Leonhard Harding (born September 14, 1936, in Paderborn) is a German historian and scholar in African studies.

== Biography ==
Leonhard Harding attended elementary school in Paderborn for four years. From 1948 to 1956 he attended high schools in Rietberg and Großkrotzenburg. In 1956 the matriculation examination followed. He studied philosophy for four semesters at the philosophical college of the White Fathers in Trier. From 1959 to 1963 he studied Catholic theology and history of missions in Leuven. In 1963 he began studying history at the Saarland University. In 1965 he passed the secondary school teacher examination for history. Then he went to Cologne. From 1969 he was a student at the Free University of Berlin. Under the direction of :de:Franz Ansprenger (1927–2020), he dealt with problems in Africa's colonial history. In 1972 he received his doctorate from Ansprenger at the Free University of Berlin with a thesis on French religious policy in West Africa. In it he examined the French religious policy in the colony "Soudan Français", the area of today's states Burkina Faso, Mali and Niger. Harding worked at the African Politics Office at the Free University of Berlin. From 1981 to 2001, Harding taught as a professor of African history at the Historical Seminar of the University of Hamburg.

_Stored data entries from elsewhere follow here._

-- ==== Sys2Proof/Tests/Slice0.lean ====
section
/-! SUPPORT. The model's own tests.  Part 1 checks decoding and one step against numbers the spec writes out
(spec/95_test_vectors.md, cited at each test); part 2 shows, for every statement with hypotheses, concrete states and
operands that meet them. -/

namespace Sys2Proof.Tests

open Sys2Proof.Machine

-- Keeps the number of concurrent kernel checks, and with it the memory of a compilation, small.
set_option Elab.async false

/-! ## Part 1.  Well-formedness -/

theorem test_puts_count_must_fit_its_field (bs : List Byte) (h : bs.length = 2 ^ 32) :
    (Instr.puts 0#8 bs).wellFormed = false := by simp [Instr.wellFormed, h]

theorem test_puts_two_bytes_is_well_formed : (Instr.puts 2#8 [0x48#8, 0x69#8]).wellFormed = true := by decide +kernel

theorem test_config_constraints :
    Config.ref.wf = true ∧ { Config.ref with nInst := 0 }.wf = false ∧ { Config.ref with nInst := 257 }.wf = false ∧
      { Config.ref with bufCap := 1 }.wf = false ∧ { Config.ref with bufCap := 12 }.wf = false ∧
      { Config.ref with settleBits := 0 }.wf = false := by decide +kernel

/-! ## Part 1.  Decoding, the words of V60, V61, V62 and of programs P1 to P5 -/

theorem test_decode_open :
    decode [0x10030C0D0001C200#64] = .op (.openInst 3#8 115200#32 12#8 13#8) [] ∧
    decode [0x10FFFFFEFFFFFFFF#64] = .op (.openInst 255#8 4294967295#32 255#8 254#8) [] := by decide +kernel
theorem test_decode_close : decode [0x2003000000000000#64] = .op (.closeInst 3#8) [] := by decide +kernel
theorem test_decode_isactive : decode [0x30C8000000000000#64] = .op (.isActive 200#8) [] := by decide +kernel
theorem test_decode_put : decode [0x40010000000000FF#64] = .op (.put 1#8 0xFF#8) [] := by decide +kernel
theorem test_decode_puts :
    decode [0x5002000000000002#64, 0xFFFFFFFFFFFFFF48#64, 0x69#64, 0x6000000000000000#64] =
      .op (.puts 2#8 [0x48#8, 0x69#8]) [0x6000000000000000#64] ∧
    decode [0x5000000000000000#64] = .op (.puts 0#8 []) [] ∧
    decode [0x5002000000000002#64, 0x48#64] = .incomplete := by decide +kernel
theorem test_decode_avail : decode [0x6000000000000000#64] = .op (.avail 0#8) [] := by decide +kernel
theorem test_decode_read : decode [0x7001000000000000#64] = .op (.read 1#8) [] := by decide +kernel
theorem test_decode_ovf : decode [0x8000000000000000#64] = .op (.ovf 0#8) [] := by decide +kernel
theorem test_decode_ovfclr : decode [0x90C8000000000000#64] = .op (.ovfclr 200#8) [] := by decide +kernel

theorem test_decode_illegal :
    decode [0x0000000000000000#64] = .illegal .reservedOp [] ∧
    decode [0xA000000000000000#64] = .illegal .reservedOp [] ∧
    decode [0xF000000000000000#64] = .illegal .reservedOp [] ∧
    decode [0x1100050400002580#64] = .illegal .zeroField [] ∧
    decode [0x2003000000000001#64] = .illegal .operandField [] ∧
    decode [0x6000050000000000#64] = .illegal .operandField [] ∧
    decode [0x4000000000000141#64] = .illegal .operandField [] ∧
    decode [0x5000000400000002#64, 0x6000000000000000#64] =
      .illegal .operandField [0x6000000000000000#64] := by decide +kernel

theorem test_table_word :
    decodeTableWord 64 0x100207060000012C = some (.openInst 2#8 300#32 7#8 6#8) ∧
    decodeTableWord 64 0x5001000000000002 = some (.puts 1#8 [0#8, 0#8]) ∧
    decodeTableWord 64 0x2003000000000001 = none := by decide +kernel

/-- No two rows of the opcode map match one word. -/
theorem test_rows_do_not_overlap :
    allOps.Pairwise (fun o p => opMask o &&& opMask p &&& opMatch o ≠ opMask o &&& opMask p &&& opMatch p) := by decide +kernel

/-! ## Part 1.  The bit periods of V1 to V4 -/

theorem test_bit_periods :
    [(1, 1000000), (3, 333333), (9600, 104), (115200, 9), (250000, 4), (1000000, 1), (110, 9091), (2400, 417),
      (57600, 17), (74880, 13), (921600, 1), (80000, 13), (16000, 63), (400000, 3), (2000000, 1), (1333333, 1),
      (1999999, 1), (2000001, 0), (4294967295, 0)].all
      (fun e : Nat × Nat => decide (bitPeriodOf (BitVec.ofNat 32 e.1) = e.2)) = true := by decide +kernel

/-! ## Part 1.  One step of each operation -/

/-- `REF` with instance 0 open at 9600 baud on pins 5 and 4 and instance 1 at 19200 on pins 7 and 6 (P4 row 5). -/
def two : State := ((State.resetOf Config.ref).openSuccess 0 9600#32 5#8 4#8).openSuccess 1 19200#32 7#8 6#8

/-- `SMALL` with instance 0 open and its buffer given. -/
def withBuffer (storage : Memory) (head tail : Nat) (flag : Bool) : State :=
  ((State.resetOf Config.small).openSuccess 0 9600#32 5#8 4#8).setBuf 0
    { storage := storage, head := head, tail := tail, overflowFlag := flag }

/-- The word of the last response after an operation. -/
def answer? (i : Instr) (s : State) : Option RespWord :=
  (nextState? (exec i s)).bind (fun t => t.responses.getLast?.map (·.word))

/-- The example of R158, as one tick from reset with the word of P1. -/
theorem test_open_from_reset :
    ((nextState? (step (State.reset.withFetchWord 64 0x1000050400002580))).map (fun t =>
      (t.inst 0, t.buf 0, t.rx 0))) =
    some ({ rxPin := 5#8, txPin := 4#8, baudRate := 9600#32, bitPeriod := 104#32 },
      { storage := [], head := 0, tail := 0, overflowFlag := false }, { attached := true, pend := false }) := by
  decide +kernel
theorem test_open_from_reset_pins :
    ((nextState? (step (State.reset.withFetchWord 64 0x1000050400002580))).map (fun t =>
      (t.pin 5#8, t.pin 4#8, t.responses.map (·.word)))) =
    some ({ dir := .input, pullUp := true, pullDown := false, out := false },
      { dir := .output, pullUp := true, pullDown := false, out := true }, [1#32]) := by decide +kernel

/-- V51 and V54. -/
theorem test_open_conflicts :
    answer? (.openInst 1#8 9600#32 4#8 7#8) two = some 0#32 ∧ answer? (.openInst 4#8 9600#32 8#8 9#8) two = some 0#32 ∧
    answer? (.openInst 2#8 0#32 8#8 9#8) two = some 0#32 ∧ answer? (.openInst 2#8 9600#32 8#8 8#8) two = some 0#32 ∧
    answer? (.openInst 0#8 115200#32 7#8 9#8) two = some 0#32 ∧
    answer? (.openInst 0#8 115200#32 5#8 4#8) two = some 1#32 := by decide +kernel

/-- V52. -/
theorem test_close :
    answer? (.closeInst 1#8) two = some 1#32 ∧ answer? (.closeInst 3#8) two = some 1#32 ∧
    answer? (.closeInst 4#8) two = some 0#32 ∧
    (nextState? (exec (.closeInst 1#8) two)).map (fun t => ((t.inst 1).baudRate, t.rx 1, (t.pin 6#8).dir)) =
      some (0#32, { attached := false, pend := false }, .output) := by decide +kernel

/-- P4 rows 2, 11 and 20. -/
theorem test_isactive :
    answer? (.isActive 0#8) two = some 1#32 ∧ answer? (.isActive 2#8) two = some 0#32 ∧
    answer? (.isActive 200#8) two = some 0#32 := by decide +kernel

/-- The first write of R233, and V53's failing PUT. -/
theorem test_put :
    (nextState? (exec (.put 0#8 0x41#8) { two with now := 5000 })).map (fun t => (t.pin 4#8, t.tx, t.responses)) =
      some ({ dir := .output, pullUp := true, pullDown := false, out := false },
        { busy := true, inst := 0, byte := 0x41#8, t0 := 5000, j := 1, rest := [] }, []) ∧
    answer? (.put 2#8 0x41#8) two = some 0#32 := by decide +kernel

/-- The transmit actions of R233 in tick 6288, after the receive run: the stop level and the return. -/
theorem test_put_catches_up :
    (fun t : State => ((t.pin 4#8).out, t.tx.busy, t.responses))
      (State.transmitStep
        { two with
          now := 6288
          tx := { busy := true, inst := 0, byte := 0x41#8, t0 := 5000, j := 3, rest := [] } }) =
      (true, false, [{ tick := 6288, word := 1#32 }]) := by decide +kernel

/-- R235 (a) and (b), and the first frame of P2. -/
theorem test_puts :
    answer? (.puts 0#8 []) two = some 1#32 ∧ answer? (.puts 2#8 []) two = some 0#32 ∧
    (nextState? (exec (.puts 0#8 [0x48#8, 0x69#8]) { two with now := 1000 })).map (fun t => (t.tx, t.responses)) =
      some ({ busy := true, inst := 0, byte := 0x48#8, t0 := 1000, j := 1, rest := [0x69#8] }, []) := by decide +kernel

/-- The second frame of P2 begins in the tick in which the first PUT returns (R234). -/
theorem test_puts_next_frame :
    (State.transmitStep
      { two with
        now := 2248
        tx := { busy := true, inst := 0, byte := 0x48#8, t0 := 1000, j := 10, rest := [0x69#8] } }).tx =
      { busy := true, inst := 0, byte := 0x69#8, t0 := 2248, j := 1, rest := [] } := by decide +kernel

/-- The example of R250. -/
theorem test_avail : answer? (.avail 0#8) (withBuffer [] 6 1 false) = some 3#32 := by decide +kernel

/-- The example of R252. -/
theorem test_read :
    (nextState? (exec (.read 0#8) (withBuffer [(0, 0x21#8), (7, 0x20#8)] 7 1 true))).map (fun t =>
      (t.buf 0, t.responses.map (·.word))) =
      some ({ storage := [(0, 0x21#8), (7, 0x20#8)], head := 0, tail := 1, overflowFlag := true }, [0x20#32]) ∧
    answer? (.read 0#8) (withBuffer [(0, 0x21#8)] 1 1 false) = some 0#32 := by decide +kernel

/-- The example of R256, and V23. -/
theorem test_ovf :
    answer? (.ovf 0#8) (withBuffer [] 0 7 true) = some 1#32 ∧ answer? (.ovf 200#8) two = some 0#32 := by decide +kernel
theorem test_ovfclr :
    (nextState? (exec (.ovfclr 0#8) (withBuffer [] 0 7 true))).map (fun t => (t.buf 0, t.responses.map (·.word))) =
      some ({ storage := [], head := 0, tail := 7, overflowFlag := false }, [1#32]) ∧
    answer? (.ovfclr 1#8) (withBuffer [] 0 7 true) = some 0#32 := by decide +kernel

/-- The example of R66, and the drop of V21. -/
theorem test_append :
    ((withBuffer [] 6 7 false).append 0 0x20#8).buf 0 =
      { storage := [(7, 0x20#8)], head := 6, tail := 0, overflowFlag := false } ∧
    ((withBuffer [(0, 0x10#8)] 0 7 false).append 0 0x17#8).buf 0 =
      { storage := [(0, 0x10#8)], head := 0, tail := 7, overflowFlag := true } := by decide +kernel

/-! ## Part 1.  One tick of the receive sequencer -/

/-- V19a: falls on two pins in one tick, then the lower index runs and the other waits or is dropped. -/
theorem test_two_edges :
    (fun t : State => (t.isr, t.rx 0, t.rx 1))
      (State.interruptPart
        { two with
          fresh := false
          now := 999
          changes := [{ tick := 1000, pin := 5#8, level := false }, { tick := 1000, pin := 7#8, level := false }] }) =
      ({ busy := true, inst := 0, ts := 1000, k := 0, shift := 0#8 }, { attached := false, pend := false },
        { attached := true, pend := true }) := by decide +kernel

/-- The state of V10 in the tick before its eighth sample, the line in data bit 7 at 0, `cd = 52`, `bp = 104`. -/
def beforeLastSample : State :=
  { (two.setRx 0 { attached := false, pend := false }) with
    fresh := false
    now := 1883
    level := [(5, false)]
    isr := { busy := true, inst := 0, ts := 1000, k := 7, shift := 0x55#8 } }

theorem test_last_sample_appends :
    (fun t : State => (t.buf 0, t.isr)) beforeLastSample.interruptPart =
      ({ storage := [(0, 0x55#8)], head := 0, tail := 1, overflowFlag := false },
        { busy := true, inst := 0, ts := 1000, k := 8, shift := 0x55#8 }) := by decide +kernel

/-- V10: the run ends in tick 1988 and re-arms. -/
theorem test_run_ends :
    (fun t : State => (t.rx 0, t.isr.busy))
      (State.interruptPart
        { beforeLastSample with
          now := 1987
          isr := { busy := true, inst := 0, ts := 1000, k := 8, shift := 0x55#8 } }) =
      ({ attached := true, pend := false }, false) := by decide +kernel

/-- V42: a wire shows the level its source was driven to in the tick before. -/
theorem test_wire_delay :
    levelOf
      (State.nextLevel
        { two.gpioSet 4#8 false with wires := [{ source := 4#8, sink := 7#8 }, { source := 9#8, sink := 8#8 }] }) 7#8 =
        false ∧
    levelOf (State.nextLevel { two with wires := [{ source := 9#8, sink := 8#8 }] }) 8#8 = true := by decide +kernel

/-- R332: a reset in the middle of a start bit leaves the transmit pin unconfigured and undriven. -/
theorem test_restart_releases_the_pins :
    (two.beginPut 0 0x41#8 []).out 4#8 = some false ∧ (two.beginPut 0 0x41#8 []).restart.out 4#8 = none ∧
      ((two.beginPut 0 0x41#8 []).restart.pin 4#8).dir = .unconfigured := by decide +kernel

/-- U7: with the margin 0 a run with a bit period of 0 takes the low level of its edge and appends 0x00 in its tick. -/
theorem test_zero_period_run :
    (fun t : State => (t.isr.busy, t.buf 0, t.rx 0))
      (State.interruptPart
        { (State.resetOf Config.small).openSuccess 0 2000001#32 5#8 4#8 with
          fresh := false
          changes := [{ tick := 1, pin := 5#8, level := false }] }) =
      (false, { storage := [], head := 0, tail := 1, overflowFlag := false }, { attached := true, pend := false }) := by
  decide +kernel

/-! ## Part 2.  States for the hypotheses of the statements -/

/-- Two instances, four cells a buffer, no `SINGLE_CORE`. -/
def wcfg : Config where
  nInst := 2
  bufCap := 4
  startupMargin := 0
  settleBits := 1
  singleCore := false
  pendLatch := true

/-- Nothing open. -/
def idle : State := State.resetOf wcfg
/-- Instance 0 open at 1 000 000 baud, a bit period of 1, on pins 5 and 4. -/
def opened : State := idle.openSuccess 0 1000000#32 5#8 4#8
/-- Both instances open. -/
def both : State := opened.openSuccess 1 1000000#32 7#8 6#8
/-- Both pending. -/
def pending : State := (both.setRx 0 { attached := true, pend := true }).setRx 1 { attached := true, pend := true }
/-- The run for instance 0 has just started. -/
def running : State := both.startRun 0
/-- A PUT on instance 0 has just begun. -/
def sending : State := both.beginPut 0 0xA5#8 []
/-- Instance 0 open at a rate whose bit period is 0. -/
def fast : State := idle.openSuccess 0 2000001#32 5#8 4#8
/-- Both instances open at a rate whose bit period is 0, with the given margin. -/
def fastWith (margin : Int) : State :=
  ((State.resetOf { wcfg with startupMargin := margin }).openSuccess 0 2000001#32 5#8 4#8).openSuccess 1 4294967295#32
    7#8 6#8
/-- Instance 0 open, its buffer with one byte, wrapped, and the flag set. -/
def oneByte : State :=
  opened.setBuf 0 { storage := [(3, 0x77#8)], head := 3, tail := 0, overflowFlag := true }
/-- Instance 0 open, its buffer full. -/
def full : State :=
  opened.setBuf 0
    { storage := [(0, 0x11#8), (2, 0x22#8), (3, 0x33#8)], head := 2, tail := 1, overflowFlag := false }
/-- `oneByte` with another byte in a cell outside the occupied range. -/
def oneByteStale : State :=
  opened.setBuf 0 { storage := [(1, 0x99#8), (3, 0x77#8)], head := 3, tail := 0, overflowFlag := true }
/-- `sending` with the transmit pin of instance 0 wired to the receive pin of instance 1. -/
def looped : State := { sending with fresh := false, wires := [{ source := 4#8, sink := 7#8 }] }
/-- `idle` with words on offer from its first tick on. -/
def offering (ws : List Word) : State := idle.withPort ws
/-- `running` of a block with `SINGLE_CORE`. -/
def held : State := { running with cfg := { wcfg with singleCore := true } }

Harding established intensive cooperation with African universities and research institutions. From 1980 to 1982 he organized an international research project on Commerce and Traders in West Africa: Senegal and Ivory Coast (19th and 20th Century). African professors and doctoral students were regularly in Hamburg. Hamburg students and postgraduates travelled to various African countries for study and research purposes under his supervision. Through his long tenure, Harding helped Hamburg develop into a leading centre for teaching and research on the history of Africa in Germany. In 1998, Harding, together with three other Hamburg historians, successfully opposed the discriminatory treatment of foreign, especially African, guest professors by the immigration authorities, which endangered the international reputation of Hamburg as a science location. From 2008 to 2014, Harding was lecturer in African history at the University of Cologne. Harding's research focus is the History of Africa, in particular the economic and social history of West Africa, the intellectual and cultural history of West Africa, the Kingdom of Benin and conflicts in Central Africa. He authored a well-known introduction to the study of African history, which was published in 1992. In 1999 he published an event- and problem-oriented overview for a first introduction to the history of Africa in the 19th and 20th centuries. One of Harding's most important academic students is :de:Andreas Eckert. After Harding retired in 2002, Eckert became his successor as Professor of African History at the University of Hamburg (2002–2007) before the latter moved in 2007 teaching on the history of Africa at the Humboldt University of Berlin.

== Publications (selection) ==
- Le retrait de la France du Mali : un échec militaire et politique ? WP, academia.edu, 8 May 2022 (accessed: 25 March 2022)
- Le Cameroun par les sources: Le début de la servitude. Le Cameroun sous domination allemande. WP, academia.edu, 7 December 2017 (accessed: 25 March 2023)
- Geschichte Afrikas im 19. und 20. Jahrhundert.vol. 27, 3. ed, Oldenbourg, Munich, 2013, ISBN 978-348-67170-2-0.
- Das Königreich Benin. Geschichte – Kultur – Wirtschaft. Oldenbourg, Munich, 2010, ISBN 978-3-486-59757-8.
- Einführung in das Studium der afrikanischen Geschichte (= Hamburger Studien zur afrikanischen Geschichte. vol. 4). Lit, Münster u. a. 1992, ISBN 3-89473-107-9.
- Die Politik der Republik Südafrika. Eine Strategie der regionalen Kooperation (= Entwicklung und Frieden. Bd. 6). Kaiser Verlag u. a., Munich u. a. 1975, ISBN 3-459-01034-7.
- Französische Religionspolitik in Westafrika. „Soudan Français“ 1895–1920. Berlin (West), Free University, Doctoral Thesis, 1972.